This article reviews current society guidelines, highlighting similarities and differences, in an attempt to form a general consensus on
surveillance for patients with IBD, while drawing attention to controversial areas in need of further research. Most societies agree that all patients with a history of UC (even isolated proctitis) and Crohn’s colitis should be offered a screening colonoscopy approximately 8 to 10 years after the onset of clinical symptoms to re-stage extent of disease and evaluate for endoscopic features that confer a higher risk for IBD-associated Venetoclax clinical trial CRN (IBD-CRN). The exception is the NICE guideline,6 which recommends only offering colonoscopic surveillance to patients with Crohn’s colitis involving more than 1 segment of the colon or left-sided or more extensive UC, but not isolated ulcerative proctitis. All societies recommend that patients with PSC and UC should be enrolled in a surveillance program at the time of diagnosis. During the initial screening examination, restaging biopsies are recommended to determine disease extent and severity. The HDAC inhibitor extent of disease is defined by the maximum documented extent of disease on any colonoscopy.
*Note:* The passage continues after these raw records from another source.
theorem doTimerCompare_keeps (n : ℕ) (v : Word) (s : State) : Keeps [.cells, .wld, .cic] s (doTimerCompare n v s) := by
  unfold doTimerCompare
  show let r4 := _; Keeps _ _ r4
  intro r4
  extract_lets -descend +onlyGivenNames st5 at r4
  have hst5 : Keeps [.cells, .wld, .cic] s st5 := by
    subst st5
    refine Keeps.next (State.wr_keeps ..) rfl ?_
    exact Keeps.refl
  try clear_value st5
  extract_lets -descend +onlyGivenNames v6 at r4
  subst r4
  refine Keeps.next (State.syncTimer_keeps ..) rfl ?_
  refine Keeps.set_cic (x := st5) rfl id ?_
  exact hst5

theorem writeCicReg_keeps (r : Req) (p : ℕ) (off : ℕ) (v : Word) (s : State) : Keeps [.cells, .hif, .wld, .cic,
    .emits] s (writeCicReg r p off v s) := by
  unfold writeCicReg
  refine Keeps.ite ?_ ?_
  · refine Keeps.ite ?_ ?_
    · refine Keeps.next (doSrcCfg_keeps ..) rfl ?_
      exact Keeps.refl
    · refine Keeps.next (State.plainWrite_keeps ..) rfl ?_
      exact Keeps.refl
  · refine Keeps.ite ?_ ?_
    · refine Keeps.next (doComplete_keeps ..) rfl ?_
      exact Keeps.refl
    · refine Keeps.ite ?_ ?_
      · refine Keeps.next (doThresh_keeps ..) rfl ?_
        exact Keeps.refl
      · refine Keeps.ite ?_ ?_
        · refine Keeps.next (doSwi_keeps ..) rfl ?_
          exact Keeps.refl
        · refine Keeps.ite ?_ ?_
          · refine Keeps.ite ?_ ?_
            · refine Keeps.next (doTimerLow_keeps ..) rfl ?_
              exact Keeps.refl
            · refine Keeps.next (doTimerCompare_keeps ..) rfl ?_
              exact Keeps.refl
          · refine Keeps.next (State.plainWrite_keeps ..) rfl ?_
            exact Keeps.refl

theorem doDmcCtrl_keeps (v : Word) (s : State) : Keeps [.cells, .outs, .dmc, .reductions, .pair, .pwr, .emits] s
    (doDmcCtrl v s) := by
  unfold doDmcCtrl
  show let r3 := _; Keeps _ _ r3
  intro r3
  extract_lets -descend +onlyGivenNames v4 at r3
  extract_lets -descend +onlyGivenNames st5 at r3
  have hst5 : Keeps [.cells, .outs, .dmc, .reductions, .pair, .pwr, .emits] s st5 := by
    subst st5
    refine Keeps.next (State.put_keeps ..) rfl ?_
    refine Keeps.next (State.plainWrite_keeps ..) rfl ?_
    exact Keeps.refl
  try clear_value st5
  extract_lets -descend +onlyGivenNames v6 at r3
  subst r3
  refine Keeps.ite ?_ ?_
  · exact hst5
  · split
    · refine Keeps.set_pwr (x := st5) rfl ?_
      exact hst5
    · refine Keeps.next (State.setPoint_keeps ..) rfl ?_
      exact hst5

theorem doDmcWq_keeps (v : Word) (s : State) : Keeps [.cells] s (doDmcWq v s) := by
  unfold doDmcWq
  refine Keeps.ite ?_ ?_
  · refine Keeps.next (State.plainWrite_keeps ..) rfl ?_
    exact Keeps.refl
  · exact Keeps.refl

theorem doEccInject_keeps (r : Req) (v : Word) (s : State) : Keeps [.cells] s (doEccInject r v s) := by
  unfold doEccInject
  refine Keeps.ite ?_ ?_
  · refine Keeps.next (State.plainWrite_keeps ..) rfl ?_
    exact Keeps.refl
  · exact Keeps.refl

theorem doDmcHash_keeps (i : ℕ) (v : Word) (s : State) : Keeps [.cells] s (doDmcHash i v s) := by
  unfold doDmcHash
  refine Keeps.ite ?_ ?_
  · exact Keeps.refl
  · refine Keeps.next (State.plainWrite_keeps ..) rfl ?_
    exact Keeps.refl

theorem writeDmcReg_keeps (r : Req) (off : ℕ) (v : Word) (s : State) : Keeps [.cells, .outs, .dmc, .reductions,
    .pair, .pwr, .emits] s (writeDmcReg r off v s) := by
  unfold writeDmcReg
  split
  · refine Keeps.next (doDmcCtrl_keeps ..) rfl ?_
    exact Keeps.refl
  · refine Keeps.next (doDmcWq_keeps ..) rfl ?_
    exact Keeps.refl
  · refine Keeps.next (doEccInject_keeps ..) rfl ?_
    exact Keeps.refl
  · refine Keeps.ite ?_ ?_
    · refine Keeps.next (doDmcHash_keeps ..) rfl ?_
      exact Keeps.refl
    · refine Keeps.next (State.plainWrite_keeps ..) rfl ?_
      exact Keeps.refl

theorem State.askFeed_keeps (s : State) (o : ℕ) (t : ℕ) (mine : Bool) : Keeps [.cells, .hif, .wld, .cic, .pair,
    .emits] s (State.askFeed s o t mine) := by
  unfold State.askFeed
  refine Keeps.ite ?_ ?_
  · refine Keeps.next (State.updPair_keeps ..) rfl ?_
    exact Keeps.refl
  · refine Keeps.next (State.event_keeps ..) rfl ?_
    refine Keeps.next (State.updPair_keeps ..) rfl ?_
    exact Keeps.refl

theorem State.startHandover_keeps (s : State) (fault : Bool) (modEn : Bool) : Keeps [.cells, .hif, .wld, .cic,
    .pair, .emits] s (State.startHandover s fault modEn) := by
  unfold State.startHandover
  refine Keeps.ite ?_ ?_
  · show let r4 := _; Keeps _ _ r4
    intro r4
    extract_lets -descend +onlyGivenNames v5 at r4
    extract_lets -descend +onlyGivenNames st6 at r4
    have hst6 : Keeps [.cells, .hif, .wld, .cic, .pair, .emits] s st6 := by
      subst st6
      refine Keeps.next (State.updPair_keeps ..) rfl ?_
      exact Keeps.refl
    try clear_value st6
    extract_lets -descend +onlyGivenNames st7 at r4
    have hst7 : Keeps [.cells, .hif, .wld, .cic, .pair, .emits] s st7 := by
      subst st7
      refine Keeps.next (State.setF_keeps ..) rfl ?_
      exact hst6
    try clear_value st7
    extract_lets -descend +onlyGivenNames st8 at r4
    have hst8 : Keeps [.cells, .hif, .wld, .cic, .pair, .emits] s st8 := by
      subst st8
      refine Keeps.ite ?_ ?_
      · refine Keeps.next (State.send_keeps ..) rfl ?_
        exact hst7
      · exact hst7
    try clear_value st8
    extract_lets -descend +onlyGivenNames st9 at r4
    have hst9 : Keeps [.cells, .hif, .wld, .cic, .pair, .emits] s st9 := by
      subst st9
      refine Keeps.next (State.send_keeps ..) rfl ?_
      exact hst8
    try clear_value st9
    subst r4
    refine Keeps.each (fun st10 x11 => ?_) ?_
    · refine Keeps.next (State.askFeed_keeps ..) rfl ?_
      exact Keeps.refl
    · exact hst9
  · refine Keeps.ite ?_ ?_
    · refine Keeps.next (State.updPair_keeps ..) rfl ?_
      exact Keeps.refl
    · refine Keeps.next (State.setF_keeps ..) rfl ?_
      exact Keeps.refl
All societies recommend surveillance colonoscopy for UC patients with
left-sided or extensive colitis (thus excluding patients with isolated proctitis),1, 2, 3, 4, 5, 6 and 8 and for Crohn’s C59 chemical structure colitis involving more than 1 segment of the colon6 and 18 or at least one-third of the colon.2, 3, 5 and 8 The BSG considers patients with Crohn’s disease of less than 50% of colonic involvement, regardless of grade of inflammation, as lower risk, but does offer surveillance at the longest (5-year) intervals.1 The ACG guidelines recognize the possible increased risk of cancer in long-standing Crohn’s disease, but state that surveillance guidelines have yet to be defined, and do not endorse a screening or surveillance
strategy.19 All patients with UC and Crohn’s colitis should be offered a screening colonoscopy to restage the extent of disease and evaluate for endoscopic features that confer a higher risk for IBD-CRN. Current guidelines base screening for IBD-CRN primarily on duration of disease. The risk of IBD-CRN increases over time, although estimates of risk vary in the literature. Meta-analysis of older studies estimated an increase in risk over time, with a cumulative CRC risk of 2% at 10 years, 8% at 20 years, and 18% after 30 years of colitis.20 More recent population-based studies have demonstrated a lower overall risk, from 2.5% at 20 years, to 7.6% at 30 years, and 10.8% at 40 years of extensive UC.